Per le  condotte illecite tenute, il legale dovrà rispondere di:

-       truffa continuata ai danni dell’INPS e del Ministero della Giustizia;

-       interruzione di pubblico servizio continuato (per aver causato indebito aggravio e nocivo turbamento della regolarità del pubblico servizio dell’Amministrazione della Giustizia);

-       falsità ideologica continuata commessa dal Pubblico Ufficiale in atti pubblici, determinato per altrui inganno;

-       falsità in scrittura privata aggravata;

-       falsità ideologica in certificati commessa da persone esercenti un servizio di pubblica necessità, continuata e aggravata;

Di quest’ultimo reato dovrà rispondere anche un 59enne di Corato (E.M.), che, in qualità di responsabile di un patronato di Corato, in cambio del riconoscimento da parte del legale della somma di € 50,00 per ogni caso, raccoglieva presso il proprio ufficio le firme dei braccianti in calce ai mandati sui ricorsi già predisposti dallo stesso Avvocato.

Degli esiti dell’attività di indagine dovrà rispondere anche un cancelliere in servizio presso la sezione lavoro del Tribunale di Trani, per falso e abuso in atti di ufficio, la cui posizione è al vaglio dell’Autorità Giudiziaria.

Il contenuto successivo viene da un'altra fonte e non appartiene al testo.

-- ==== Sys2Proof/Machine/Place.lean ====
section
/-! DEFINITION. Placement of casts, drain reservations, pre-emption, saving and restoration (spec/12_die_launch_and_preemption.md R350 to R360;
spec/07_core_issue_pool_and_mailboxes.md R200 to R205; spec/10_cluster_and_casts.md R289 to R293; spec/09_matrix_engine.md R282, R283;
spec/15_package_host_and_service.md R440, R443). -/

namespace Sys2Proof.Machine

/-! ### Pending work (R350) -/

/-- A unit of pending work: an unplaced cast of a launch, or a saved cast by name. -/
structure Work where
  (launch : Nat) (castId : Nat) (saved : Option Nat)
deriving DecidableEq, Repr, Inhabited

/-- The pending work of a launch on a die: saved casts in ascending cast id, then the first casts of its ranges: more of them than the die has
clusters could reserve none (R292). -/
def State.workOf (s : State) (n d : Nat) : List Work :=
  let saved := s.saved.filterMap fun v =>
    let c := s.castOf v.2.cast
    if v.2.die = d ∧ c.launch = n then some (⟨n, c.id.toNat, some v.1⟩ : Work) else none
  let fresh := ((s.launch n).ranges.filter fun r => r.1 == d).flatMap fun r =>
    (List.range (min 8 (r.2.2 - r.2.1))).map fun i => (⟨n, r.2.1 + i, none⟩ : Work)
  let byId (l : List Work) : List Work := sortBy (fun a b => decide (a.castId ≤ b.castId)) l
  byId saved ++ byId fresh

/-- The started launches in order of effective priority, then of start. -/
def State.startedLaunches (s : State) : List (Nat × Launch) :=
  sortBy (fun a b => decide (b.2.prio < a.2.prio) || (a.2.prio == b.2.prio && decide (a.2.startOrder ≤ b.2.startOrder)))
    (s.launches.filter fun p => p.2.started && !p.2.ended)

/-- The pending work of a die, in order (R350); launches held off it are left out (R355). -/
def State.pending (s : State) (d : Nat) : List Work :=
  (s.startedLaunches.filter fun p => !(s.die d).held.contains p.1).flatMap fun p => s.workOf p.1 d

/-! ### Fit (R204, R289, R291) -/

/-- What a block asks of a core: granules, group slots and lehr space. -/
structure Need where
  (gran groups lehr : Nat)
deriving DecidableEq, Repr, Inhabited

/-- What the blocks of a unit of work ask, rank by rank. Of a saved cast it is the blocks that were saved, and a core each for its blocks that had
ended (R293). -/
def State.needs (s : State) (w : Work) : List Need :=
  let l := s.launch w.launch
  match w.saved.bind s.saved.find? with
  | none => List.replicate l.castSize ⟨l.parts.sum, l.ngrp, l.startLehr⟩
  | some v =>
    (v.blocks.map fun b =>
      let gs := b.2.groups.filterMap fun n => (v.groups.find? n).bind fun g => if g.ended then none else some g
      (⟨l.parts.sum, gs.length, (gs.filter fun g => !g.resident).foldl (fun a g => a + g.room.lehr) 0⟩ : Need))
    ++ List.replicate (l.castSize - v.blocks.length) ⟨0, 0, 0⟩

/-- Whether a core takes a block, beside lehr space already promised in its cluster. -/
def State.coreTakes (s : State) (c : Nat) (n : Need) (promised : Nat) : Bool :=
  !s.coreRetired c && decide (n.gran ≤ (s.freeGranules c).length) && decide ((s.groupsOn c).length + n.groups ≤ 128)
  && s.lehrFits (clusterOfCore c) (promised + n.lehr)

/-- Distinct cores for blocks, the lowest that take each. -/
def State.pickCores (s : State) : List Need → List Nat → Nat → Option (List Nat)
  | [], _, _ => some []
  | n :: ns, cs, promised =>
    match cs.find? fun c => s.coreTakes c n promised with
    | none => none
    | some c => (s.pickCores ns (cs.filter (· != c)) (promised + n.lehr)).map fun l => c :: l

/-- The cores of a cluster that take a unit of work among those that may be used (R291, R292). -/
def State.clusterTakes (s : State) (w : Work) (k : Nat) (may : Nat → Bool) : Option (List Nat) :=
  let l := s.launch w.launch
  let free := match (s.cluster k).reserved with | some r => r == (w.launch, w.castId) | none => true
  if !l.onCluster k ∨ !free then none else s.pickCores (s.needs w) ((coresOf k).filter may) 0

/-- The cores that take a unit of work on a die: the lowest cluster's (R350). -/
def State.dieTakes (s : State) (w : Work) (d : Nat) (may : Nat → Bool) : Option (List Nat) :=
  (clustersOf d).findSome? fun k => s.clusterTakes w k may

/-! ### Placing (R45, R47, R50, R204, R205) -/

/-- The uniform registers at the start of a group: the constants in s128 onwards, the others zero (R47). -/
def startU (consts : List Word) : Tab Word := consts.zipIdx.foldl (fun t p => t.setD 0 (128 + p.2) p.1) []

/-- A group at its start (R45, R50): one split at the entry offset that owns all lanes. -/
def Group.start (cx : GroupCtx) (plane entry clk : Nat) (consts : List Word) (resident : Bool) : Group :=
  let all := BitVec.allOnes 32
  { cx := cx, v := [], u := startU consts, m := [], shadow := [], tf := 0xFFFF,
    planes := (List.range 32).foldl (fun t i => t.setD 0 i (BitVec.ofNat 3 plane)) [], exited := 0,
    splits := [(0, Split.fresh entry all all all false [] clk)], defHead := 0, defCount := 0, defFrom := 0, fpm := fpmReset, fpst := 0, lcnt := 0, mcnt := 0,
    sbchk := false, bseq := 0, bdone := 0, batches := [], closed := [], tcause := 0, taddr := 0, toff := 0, tmask := 0, svpl0 := 0, svpl1 := 0,
    handler := none, aside := [], asideIid := none, vpois := [], upois := [], mpois := [], late := [], uncov := [], accs := [], mops := [], tags := [],
    merr := none, lerr := none, issueSeq := 0, parks := 0, resident := resident, firedAt := none,
    eventAt := 0, stuckAt := none, movedAt := 0, calls := 0, dgst := 0, dgen := false,
    rerr := none, rreason := 0, lastIssue := 0, ended := false }

/-- The lowest free group slot of a core (R204). -/
def State.freeSlot (s : State) (c : Nat) : Nat :=
  let used := (s.groupsOn c).map fun p => p.2.cx.slot
  ((List.range 128).find? fun k => !used.contains k).getD 128

/-- The context of group g of a block (R50, R339). -/
def Launch.ctx (l : Launch) (core slot blk cast rank castId g : Nat) : GroupCtx :=
  let (v, u, t) := l.role (l.roleOf g)
  { core := core, slot := slot, blk := blk, cast := cast, rank := rank, grpid := BitVec.ofNat 5 g
    blkid := BitVec.ofNat 32 (castId * l.castSize + rank), castid := BitVec.ofNat 32 castId, pourid := l.pourid
    nblk := BitVec.ofNat 33 l.nblk, ngrp := BitVec.ofNat 6 l.ngrp, asid := l.asid, creg := l.word 0, trapOff := l.trapOff
    defBase := l.defBase + 16 * l.defDepth * g, defCap := l.defDepth, prio := l.prio0, nv := 8 * v, nu := 32 * u, nt := t
    nh := if t = 0 then 0 else l.shadows }

/-- A block is admitted on a core (R204): its granules and group slots are taken, its scratchpad is zero, and what the dispatcher saw on the
dependence lines is acquired (R347). A gated core wakes for it, with no wake reason (log 115). -/
def State.seatBlock (s : State) (n cast castId rank core : Nat) : State :=
  let l := s.launch n
  let b := s.uid
  let gs := (List.range l.ngrp).map fun g => b + 1 + g
  let blk : Block :=
    { launch := n, core := core, cast := cast, rank := rank, blkid := BitVec.ofNat 32 (castId * l.castSize + rank), groups := gs,
      pgran := l.parts.p, granules := (s.freeGranules core).take l.parts.sum, scr := [], spois := [], bars := [], slot := none,
      placedAt := s.clk, restoredAt := 0, asked := false, stopping := false }
  let s := { s with blocks := s.blocks.insert b blk, uid := b + 1 + l.ngrp }
  let s := l.starts.zipIdx.foldl (fun s p =>
    let cx := l.ctx core (s.freeSlot core) b cast rank castId p.2
    { s with groups := s.groups.insert (b + 1 + p.2) (Group.start cx l.plane0 l.entry (s.clk + 1) l.consts p.1) }) s
  (s.wake core 0).acquireAt core .die

/-- The first block of a launch sets STARTED (R343). -/
def State.noteStarted (s : State) (n d : Nat) : State :=
  if (s.launch n).firstPlaced then s else (s.modLaunch n fun l => { l with firstPlaced := true }).sendStatus n d d 2

/-- A cluster whose reservation ends passes to the first of the casts that wait to reserve it (R292; log 140). -/
def State.release (s : State) (d k : Nat) : State :=
  let next := (s.die d).claims.find? fun c => c.2.contains k && (s.pending d).any fun w => (w.launch, w.castId) == c.1
  (s.modCluster k fun c => { c with reserved := next.map (·.1) }).modDie d fun x =>
    { x with claims := match next with | some c => x.claims.erase c | none => x.claims }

Da ulteriori accertamenti disposti dall’A.G., è emerso che l’Avvocato, iscritto all’Ordine forense di Bari, relativamente ai ricorsi depositati presso il Tribunale di Trani - Sezione Lavoro (dal 2003 al 2011) aventi per oggetto la rideterminazione delle indennità di disoccupazione agricola, ha patrocinato quasi un migliaio di controversie di cui oltre la metà sono risultate accolte e di conseguenze sfavorevoli per l’INPS, che ha pertanto corrisposto nei confronti dei ricorrenti la somma complessiva di € 24.000, nonché, a titolo di spese legali in favore del professionista, la somma complessiva di € 347.000. Analogo accertamento è stato condotto presso la Corte di Appello di Lecce, in relazione ai ricorsi per equa riparazione da lui patrocinati, per i quali sono stati già emessi 300 decreti in favore dei ricorrenti,  per i quali il Ministero della Giustizia ha pagato la somma complessiva di € 372.000, nonché, a titolo di spese legali, la somma complessiva di € 26.000, restando in attesa di liquidazione a favore dell’Avvocato ulteriori € 209.000. Su tutti questi fatti la Procura della Repubblica di Trani svolgerà ulteriori indagini.